Not even the Belarusian opposition can ignore the status of Russian in Belarusian society. In 2006 Presidential Election, both opposition candidates, Alaksandr Milinkevich and Alexander Kozulin, used Russian extensively in their campaign to brush aside the nationalist image. The only thing that could temporarily turn around the demise of Belarusian language is direct state support for it. But for how long will it be the remedy? And will the globalizing Belarusian society be willing to take it?


Thank you. A wonderfully interesting post. And just the sort of thing that us foreigners interested in Belarus and its culture want to know about.
Comment by BiB — September 7, 2008 @ 2:28 pm
Nice article with a very good question: “What does the future hold for the Belarusian language in Belarus 2008?”.
And the answer to the question is simple. In democratic european Belarus the language and people will prosper.
In undemocratic pro-Russian Belarus the language will disappear along with the people’s prosperity.
And at present time when 9 million of people of Belarus are speaking Russian it is very short-sighted and unwise to use Belarusian during elections by the opposition and by the foreign-funded electronic media.

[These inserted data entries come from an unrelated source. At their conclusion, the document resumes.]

/-! ### Running commands -/

/-- A step of a running C command. -/
def copyStep (j : Job) (c : Cmd) : EM Unit :=
  match c.i with
  | .cgo f => cgoStep j c f
  | .cpy f => cpyStep j c f
  | .gath f => indexedStep j c f true
  | .scat f => indexedStep j c f false
  | .decomp f => decompStep j c f
  | .slabmv _ => slabmvStep j c
  | .dsend _ => dsendStep j c
  | .spull _ => spullStep j c
  | .sdrop _ => sdropStep j c
  | .sfwd _ => sfwdStep j c
  | .mcst f => mcstStep j c f
  | .fred f => fredStep j c f
  | .tierpf f => tierpfStep j c f
  | .nvrd f => nvrdStep j c f
  | .nvwr f => nvwrStep j c f
  | .netq _ => netqStep j c
  | _ => pure ()

/-- Put the end of a step in force: a stall, or a fault that ends the command (R212, R271). -/
def State.settleHalt (s : State) (p t n : Nat) (h : Halt) : State :=
  match h with
  | .stall x => s.modCmd p t n (fun c => { c with stall := x })
  | .fault cause a => (match (s.tile p t).cmd n with
    | some c => s.modTile p t (fun tl => tl.fault c cause a)
    | none => s)

/-- One micro-step of a running command that is not stalled. -/
def State.microStep (s : State) (p t n : Nat) : State :=
  match (s.tile p t).cmd n with
  | none => s
  | some c =>
    if c.st != .running || c.stall != .none then s
    else if c.queues.contains 4 then
      match copyStep { p := p, t := t, seq := n } c s with
      | (.ok _, u) => u
      | (.error h, u) => u.settleHalt p t n h
    else match matrixStep s.cfg p t (s.tile p t) c with
      | .ok tl => s.setTile p t tl
      | .error h => s.settleHalt p t n h

end Sys2Proof.Machine
end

What is deadly harmful in Belarus 2008 is not Trasianka
but dictatorial regime speaking on it.
Democratic Belarus - First! Belarusian language - Second!
Otherwise it definitely will be doomed …
http://www.squidoo.com/FreeBelarus
Comment by Free Belarus — September 8, 2008 @ 9:39 pm
Yes, you are right. Democratic Belarus - first. But I quite disagree that the Belarusian language will prosper when Belarus becomes a more open society. It won’t prosper unless it is directly supported by the state.
Comment by Administrator — September 9, 2008 @ 6:04 am
remindmyselfinstock.blogspot.com
Recent sub prime issues nearly caused insurance company to bankrupt……
Who fault?
The top management of the listed company salary should be tied a portion of it to the shares…. so when the shares price drop, it don’t just penalise the investors, but those who don’t take care of the company…..
Since the U S is going to have president election, should they bring this out as a topic for discussion?
Comment by Remind Myself — September 19, 2008 @ 3:13 pm
Very interesting post, thank you! I had the good fortune to know the late Uladzimir Katkouski virtually. The points of contact in Belarusian and Latvian history and aspirations are fascinating.
Comment by Pēteris Cedriņš — October 27, 2008 @ 3:35 pm
Some corrections for you: you are completely in error re “the leaders of new independent Latvia did not take into account that nearly half of Latvia’s population comprised of Russian speakers”; I think that’s exactly what the policies have taken into account. That’s why we’ve gone from perhaps one in five non-Latvians being able to speak some Latvian to well over half being able to speak some Latvian.
Citizenship laws never had anything to do with ethnicity. Many Russians (and other Russophones) are citizens by descent — they received passports based on they or their parents (or grandparents) having held citizenship.
No one was disenfranchised; those came here during the occupation never held Latvian citizenship. They have the opportunity to naturalize, which does indeed require learning a modicum of Latvian. About 130 000 have done so.
“Now Latvia has joined the European Union, the borders opened, the new opportunities drove hundreds of thousands to the West.” Hundreds of thousands? Sorry, you’re on the wrong scale — we don’t have so many people! I’ve never seen any estimate over 100K, and most estimates are more like 50-70K recently. And those estimates include Russophones, who have been at least as likely to leave as Lettophones.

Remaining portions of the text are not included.